BEGIN Data for this exercise

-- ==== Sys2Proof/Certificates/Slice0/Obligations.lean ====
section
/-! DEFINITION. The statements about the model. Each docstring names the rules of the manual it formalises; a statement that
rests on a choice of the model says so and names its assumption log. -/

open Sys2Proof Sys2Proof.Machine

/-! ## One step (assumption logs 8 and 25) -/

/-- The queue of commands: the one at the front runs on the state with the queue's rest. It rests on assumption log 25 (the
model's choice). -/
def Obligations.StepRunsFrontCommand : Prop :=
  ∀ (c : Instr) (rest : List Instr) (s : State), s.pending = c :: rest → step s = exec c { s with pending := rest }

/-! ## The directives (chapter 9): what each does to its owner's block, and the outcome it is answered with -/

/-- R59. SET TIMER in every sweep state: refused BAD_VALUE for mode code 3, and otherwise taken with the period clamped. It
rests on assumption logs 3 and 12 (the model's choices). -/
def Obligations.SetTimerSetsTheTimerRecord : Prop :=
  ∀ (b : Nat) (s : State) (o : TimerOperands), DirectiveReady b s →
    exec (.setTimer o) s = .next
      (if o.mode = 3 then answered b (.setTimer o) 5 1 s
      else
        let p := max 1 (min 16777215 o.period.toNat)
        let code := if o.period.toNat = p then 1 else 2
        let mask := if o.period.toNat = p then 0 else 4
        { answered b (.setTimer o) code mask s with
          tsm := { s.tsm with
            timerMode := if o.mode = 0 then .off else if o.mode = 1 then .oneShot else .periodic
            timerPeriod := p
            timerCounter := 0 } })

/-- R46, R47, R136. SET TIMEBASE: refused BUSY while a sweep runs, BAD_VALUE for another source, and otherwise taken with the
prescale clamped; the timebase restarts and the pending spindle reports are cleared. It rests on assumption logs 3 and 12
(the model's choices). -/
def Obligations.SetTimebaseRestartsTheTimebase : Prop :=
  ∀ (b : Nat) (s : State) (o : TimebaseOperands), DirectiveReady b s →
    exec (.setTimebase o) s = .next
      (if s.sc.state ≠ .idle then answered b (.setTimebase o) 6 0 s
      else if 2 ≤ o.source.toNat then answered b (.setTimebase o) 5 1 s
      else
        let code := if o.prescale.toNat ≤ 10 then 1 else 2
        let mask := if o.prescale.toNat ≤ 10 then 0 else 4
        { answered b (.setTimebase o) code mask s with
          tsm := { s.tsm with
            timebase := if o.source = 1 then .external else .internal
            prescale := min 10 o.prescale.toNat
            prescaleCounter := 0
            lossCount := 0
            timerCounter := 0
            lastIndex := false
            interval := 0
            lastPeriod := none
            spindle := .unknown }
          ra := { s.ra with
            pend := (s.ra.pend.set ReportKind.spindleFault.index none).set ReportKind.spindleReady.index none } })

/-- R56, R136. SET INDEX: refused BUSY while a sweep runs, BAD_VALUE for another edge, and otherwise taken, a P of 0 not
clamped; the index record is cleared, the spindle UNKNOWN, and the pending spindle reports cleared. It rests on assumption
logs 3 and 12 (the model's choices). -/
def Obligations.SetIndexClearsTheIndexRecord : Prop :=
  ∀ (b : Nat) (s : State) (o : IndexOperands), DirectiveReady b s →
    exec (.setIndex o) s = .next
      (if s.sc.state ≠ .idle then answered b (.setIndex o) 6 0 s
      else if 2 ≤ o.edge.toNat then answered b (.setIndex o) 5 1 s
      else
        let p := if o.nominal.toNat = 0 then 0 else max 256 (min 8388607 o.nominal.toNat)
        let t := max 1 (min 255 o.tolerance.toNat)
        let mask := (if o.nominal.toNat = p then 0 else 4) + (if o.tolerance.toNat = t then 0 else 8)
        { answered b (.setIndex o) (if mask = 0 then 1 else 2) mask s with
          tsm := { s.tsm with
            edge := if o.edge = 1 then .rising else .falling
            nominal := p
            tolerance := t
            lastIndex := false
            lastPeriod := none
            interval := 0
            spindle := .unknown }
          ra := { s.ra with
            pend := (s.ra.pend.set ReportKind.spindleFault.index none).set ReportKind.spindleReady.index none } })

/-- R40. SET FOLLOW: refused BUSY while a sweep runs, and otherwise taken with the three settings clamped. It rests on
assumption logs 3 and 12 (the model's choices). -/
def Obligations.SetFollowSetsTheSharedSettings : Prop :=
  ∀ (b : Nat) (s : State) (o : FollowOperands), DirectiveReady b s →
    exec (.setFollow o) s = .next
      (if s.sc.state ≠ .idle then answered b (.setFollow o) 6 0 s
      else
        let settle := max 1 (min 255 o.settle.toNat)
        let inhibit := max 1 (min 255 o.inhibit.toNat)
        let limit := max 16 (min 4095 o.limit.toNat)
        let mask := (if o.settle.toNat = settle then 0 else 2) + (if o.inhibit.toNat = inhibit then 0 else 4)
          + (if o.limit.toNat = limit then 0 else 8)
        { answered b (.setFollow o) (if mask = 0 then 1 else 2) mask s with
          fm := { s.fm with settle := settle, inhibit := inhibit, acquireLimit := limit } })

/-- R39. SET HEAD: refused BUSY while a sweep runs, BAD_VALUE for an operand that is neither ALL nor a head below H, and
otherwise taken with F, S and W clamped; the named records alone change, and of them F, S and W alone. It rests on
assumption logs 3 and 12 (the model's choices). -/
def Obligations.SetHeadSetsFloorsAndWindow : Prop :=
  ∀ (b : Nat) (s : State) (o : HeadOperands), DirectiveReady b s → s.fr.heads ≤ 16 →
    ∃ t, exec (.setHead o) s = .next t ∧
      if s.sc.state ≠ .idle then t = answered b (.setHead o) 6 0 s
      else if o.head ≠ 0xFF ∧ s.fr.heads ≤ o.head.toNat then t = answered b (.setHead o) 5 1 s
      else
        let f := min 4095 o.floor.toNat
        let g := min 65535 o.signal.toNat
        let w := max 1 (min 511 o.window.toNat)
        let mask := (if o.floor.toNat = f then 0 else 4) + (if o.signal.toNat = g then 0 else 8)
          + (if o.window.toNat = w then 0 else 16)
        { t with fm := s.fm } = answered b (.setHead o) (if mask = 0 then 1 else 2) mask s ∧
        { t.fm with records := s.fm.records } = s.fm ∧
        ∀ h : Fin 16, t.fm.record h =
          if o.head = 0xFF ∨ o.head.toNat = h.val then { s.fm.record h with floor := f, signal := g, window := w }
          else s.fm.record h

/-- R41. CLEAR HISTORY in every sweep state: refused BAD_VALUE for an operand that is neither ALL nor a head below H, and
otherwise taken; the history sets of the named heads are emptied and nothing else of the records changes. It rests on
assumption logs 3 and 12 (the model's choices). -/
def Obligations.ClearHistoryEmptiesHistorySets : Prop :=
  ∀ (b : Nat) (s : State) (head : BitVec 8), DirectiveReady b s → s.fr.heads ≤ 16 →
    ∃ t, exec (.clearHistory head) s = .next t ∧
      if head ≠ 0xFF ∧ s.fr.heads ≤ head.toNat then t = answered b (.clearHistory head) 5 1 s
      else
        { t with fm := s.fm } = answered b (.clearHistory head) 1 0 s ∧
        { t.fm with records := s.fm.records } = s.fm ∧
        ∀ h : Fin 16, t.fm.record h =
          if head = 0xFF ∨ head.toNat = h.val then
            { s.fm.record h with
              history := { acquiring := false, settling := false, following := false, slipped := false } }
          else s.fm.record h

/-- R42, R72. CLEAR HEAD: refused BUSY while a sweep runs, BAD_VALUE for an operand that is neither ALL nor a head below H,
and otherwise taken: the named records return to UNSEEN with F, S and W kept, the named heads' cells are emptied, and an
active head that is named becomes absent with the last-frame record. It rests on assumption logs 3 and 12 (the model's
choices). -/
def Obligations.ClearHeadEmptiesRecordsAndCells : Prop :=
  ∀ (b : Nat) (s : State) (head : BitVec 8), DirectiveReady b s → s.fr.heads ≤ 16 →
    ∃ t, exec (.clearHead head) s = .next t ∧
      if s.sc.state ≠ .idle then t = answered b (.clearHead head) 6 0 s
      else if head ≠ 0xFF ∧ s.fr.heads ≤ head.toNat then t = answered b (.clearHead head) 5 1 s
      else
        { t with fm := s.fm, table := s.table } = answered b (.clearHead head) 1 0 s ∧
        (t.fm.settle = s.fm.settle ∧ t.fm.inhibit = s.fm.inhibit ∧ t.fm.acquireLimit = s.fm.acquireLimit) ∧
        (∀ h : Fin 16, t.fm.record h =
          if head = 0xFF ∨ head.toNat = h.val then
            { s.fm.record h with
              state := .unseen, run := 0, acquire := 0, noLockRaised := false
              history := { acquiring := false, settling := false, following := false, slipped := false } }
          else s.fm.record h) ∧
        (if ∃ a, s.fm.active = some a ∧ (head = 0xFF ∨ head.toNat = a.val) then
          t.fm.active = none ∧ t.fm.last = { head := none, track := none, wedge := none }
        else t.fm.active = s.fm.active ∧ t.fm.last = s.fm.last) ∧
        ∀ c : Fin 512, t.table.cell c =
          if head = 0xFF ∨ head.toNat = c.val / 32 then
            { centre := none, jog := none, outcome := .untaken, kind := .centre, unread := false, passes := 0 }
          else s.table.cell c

END Data for this exercise
BEGIN Data for this exercise

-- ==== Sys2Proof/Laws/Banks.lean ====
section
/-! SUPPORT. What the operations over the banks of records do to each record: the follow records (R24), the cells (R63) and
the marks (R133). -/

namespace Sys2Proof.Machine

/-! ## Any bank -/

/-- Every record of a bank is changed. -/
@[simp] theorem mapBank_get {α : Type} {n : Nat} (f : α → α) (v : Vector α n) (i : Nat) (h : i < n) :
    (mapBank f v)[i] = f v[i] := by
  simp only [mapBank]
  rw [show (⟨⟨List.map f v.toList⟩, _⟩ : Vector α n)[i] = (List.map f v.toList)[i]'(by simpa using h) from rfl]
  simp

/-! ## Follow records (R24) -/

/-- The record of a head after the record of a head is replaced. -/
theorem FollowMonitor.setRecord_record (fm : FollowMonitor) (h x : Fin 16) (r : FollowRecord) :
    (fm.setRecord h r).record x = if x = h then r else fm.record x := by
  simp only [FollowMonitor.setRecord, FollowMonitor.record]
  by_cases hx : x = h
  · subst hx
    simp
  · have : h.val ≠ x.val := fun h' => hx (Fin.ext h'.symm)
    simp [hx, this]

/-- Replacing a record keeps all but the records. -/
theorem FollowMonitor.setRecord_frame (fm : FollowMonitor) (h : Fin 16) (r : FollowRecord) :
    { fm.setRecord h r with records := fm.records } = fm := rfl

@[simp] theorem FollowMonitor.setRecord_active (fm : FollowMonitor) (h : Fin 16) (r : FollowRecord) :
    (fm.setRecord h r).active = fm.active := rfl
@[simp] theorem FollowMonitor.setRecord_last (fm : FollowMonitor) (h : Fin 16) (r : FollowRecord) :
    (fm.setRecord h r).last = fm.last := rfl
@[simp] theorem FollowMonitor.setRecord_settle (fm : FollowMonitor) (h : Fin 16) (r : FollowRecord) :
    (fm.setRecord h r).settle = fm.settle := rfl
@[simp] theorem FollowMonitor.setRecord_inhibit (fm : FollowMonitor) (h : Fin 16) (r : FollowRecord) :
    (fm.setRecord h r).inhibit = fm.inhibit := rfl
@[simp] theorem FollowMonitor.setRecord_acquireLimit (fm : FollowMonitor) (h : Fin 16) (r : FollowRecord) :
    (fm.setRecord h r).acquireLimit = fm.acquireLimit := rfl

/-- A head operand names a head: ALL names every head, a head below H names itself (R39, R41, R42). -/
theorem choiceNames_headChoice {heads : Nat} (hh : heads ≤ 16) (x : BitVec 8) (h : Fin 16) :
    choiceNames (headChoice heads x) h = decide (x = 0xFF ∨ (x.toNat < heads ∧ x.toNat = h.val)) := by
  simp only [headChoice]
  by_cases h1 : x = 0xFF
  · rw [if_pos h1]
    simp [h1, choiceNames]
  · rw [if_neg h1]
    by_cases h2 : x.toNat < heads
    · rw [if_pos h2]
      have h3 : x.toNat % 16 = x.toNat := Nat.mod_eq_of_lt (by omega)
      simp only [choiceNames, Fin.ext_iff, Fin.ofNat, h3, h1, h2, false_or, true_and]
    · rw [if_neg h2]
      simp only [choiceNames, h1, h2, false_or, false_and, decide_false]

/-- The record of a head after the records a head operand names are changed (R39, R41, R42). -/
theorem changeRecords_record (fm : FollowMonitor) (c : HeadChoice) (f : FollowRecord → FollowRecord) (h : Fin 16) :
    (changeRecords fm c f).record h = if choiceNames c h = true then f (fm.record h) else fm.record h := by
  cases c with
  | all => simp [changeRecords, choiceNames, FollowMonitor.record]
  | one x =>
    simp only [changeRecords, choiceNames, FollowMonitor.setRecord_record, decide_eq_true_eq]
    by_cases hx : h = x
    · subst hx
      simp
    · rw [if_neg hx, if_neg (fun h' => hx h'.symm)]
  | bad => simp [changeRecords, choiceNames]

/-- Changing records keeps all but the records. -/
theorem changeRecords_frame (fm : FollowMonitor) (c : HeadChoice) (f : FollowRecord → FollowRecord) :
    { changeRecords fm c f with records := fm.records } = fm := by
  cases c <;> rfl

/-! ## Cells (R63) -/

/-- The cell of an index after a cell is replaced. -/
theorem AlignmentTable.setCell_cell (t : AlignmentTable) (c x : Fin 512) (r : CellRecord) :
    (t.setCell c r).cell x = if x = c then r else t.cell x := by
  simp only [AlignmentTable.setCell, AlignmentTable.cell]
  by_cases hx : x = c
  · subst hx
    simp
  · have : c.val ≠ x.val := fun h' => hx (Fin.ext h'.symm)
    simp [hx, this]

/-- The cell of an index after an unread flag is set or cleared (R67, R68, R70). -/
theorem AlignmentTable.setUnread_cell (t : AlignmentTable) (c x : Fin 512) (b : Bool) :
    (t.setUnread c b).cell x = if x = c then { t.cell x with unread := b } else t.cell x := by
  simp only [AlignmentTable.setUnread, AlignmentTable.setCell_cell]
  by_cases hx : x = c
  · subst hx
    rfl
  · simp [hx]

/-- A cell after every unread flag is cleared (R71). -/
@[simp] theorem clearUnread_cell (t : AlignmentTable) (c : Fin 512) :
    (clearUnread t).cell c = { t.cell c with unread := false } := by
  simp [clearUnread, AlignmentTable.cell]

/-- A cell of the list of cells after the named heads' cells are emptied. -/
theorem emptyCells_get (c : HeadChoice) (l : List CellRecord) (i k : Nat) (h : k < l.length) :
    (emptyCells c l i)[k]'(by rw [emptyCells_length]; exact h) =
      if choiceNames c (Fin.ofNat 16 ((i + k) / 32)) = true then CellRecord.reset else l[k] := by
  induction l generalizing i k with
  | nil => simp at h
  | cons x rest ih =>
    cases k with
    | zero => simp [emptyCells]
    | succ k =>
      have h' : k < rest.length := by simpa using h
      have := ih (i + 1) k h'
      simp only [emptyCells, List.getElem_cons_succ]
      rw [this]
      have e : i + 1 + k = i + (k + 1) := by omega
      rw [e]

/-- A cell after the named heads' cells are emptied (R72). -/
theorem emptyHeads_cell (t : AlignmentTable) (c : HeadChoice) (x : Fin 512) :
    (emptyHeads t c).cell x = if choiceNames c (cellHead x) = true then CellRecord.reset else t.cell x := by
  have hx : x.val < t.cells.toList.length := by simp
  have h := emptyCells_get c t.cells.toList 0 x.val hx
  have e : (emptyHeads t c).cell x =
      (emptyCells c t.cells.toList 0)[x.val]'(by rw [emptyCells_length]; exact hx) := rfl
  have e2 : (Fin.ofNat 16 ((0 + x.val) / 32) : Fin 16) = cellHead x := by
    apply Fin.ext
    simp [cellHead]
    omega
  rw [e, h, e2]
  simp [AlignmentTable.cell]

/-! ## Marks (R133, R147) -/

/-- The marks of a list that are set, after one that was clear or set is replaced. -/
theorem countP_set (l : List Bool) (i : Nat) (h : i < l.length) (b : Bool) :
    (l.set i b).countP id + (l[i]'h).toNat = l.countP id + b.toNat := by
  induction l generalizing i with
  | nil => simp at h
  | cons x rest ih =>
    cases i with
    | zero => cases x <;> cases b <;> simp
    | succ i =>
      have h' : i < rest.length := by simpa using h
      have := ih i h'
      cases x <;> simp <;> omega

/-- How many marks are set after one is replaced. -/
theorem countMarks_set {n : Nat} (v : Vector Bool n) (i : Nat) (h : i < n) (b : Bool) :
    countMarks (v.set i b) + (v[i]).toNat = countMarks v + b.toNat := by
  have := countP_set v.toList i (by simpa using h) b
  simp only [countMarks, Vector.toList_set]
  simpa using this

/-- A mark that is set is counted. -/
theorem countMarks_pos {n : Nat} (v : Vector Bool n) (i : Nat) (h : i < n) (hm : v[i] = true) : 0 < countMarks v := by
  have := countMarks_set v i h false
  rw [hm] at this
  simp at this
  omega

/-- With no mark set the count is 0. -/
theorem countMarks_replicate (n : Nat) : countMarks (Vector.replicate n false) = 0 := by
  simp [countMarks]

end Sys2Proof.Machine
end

END Data for this exercise

Proceeding from the line containing "rw [if_pos h2]" through the line containing "choiceNames, FollowMonitor.setRecord_record, decide_eq_true_eq]", transcribe the lines above exactly, both end lines included.

= Output =
    · rw [if_pos h2]
      have h3 : x.toNat % 16 = x.toNat := Nat.mod_eq_of_lt (by omega)
      simp only [choiceNames, Fin.ext_iff, Fin.ofNat, h3, h1, h2, false_or, true_and]
    · rw [if_neg h2]
      simp only [choiceNames, h1, h2, false_or, false_and, decide_false]

/-- The record of a head after the records a head operand names are changed (R39, R41, R42). -/
theorem changeRecords_record (fm : FollowMonitor) (c : HeadChoice) (f : FollowRecord → FollowRecord) (h : Fin 16) :
    (changeRecords fm c f).record h = if choiceNames c h = true then f (fm.record h) else fm.record h := by
  cases c with
  | all => simp [changeRecords, choiceNames, FollowMonitor.record]
  | one x =>
    simp only [changeRecords, choiceNames, FollowMonitor.setRecord_record, decide_eq_true_eq]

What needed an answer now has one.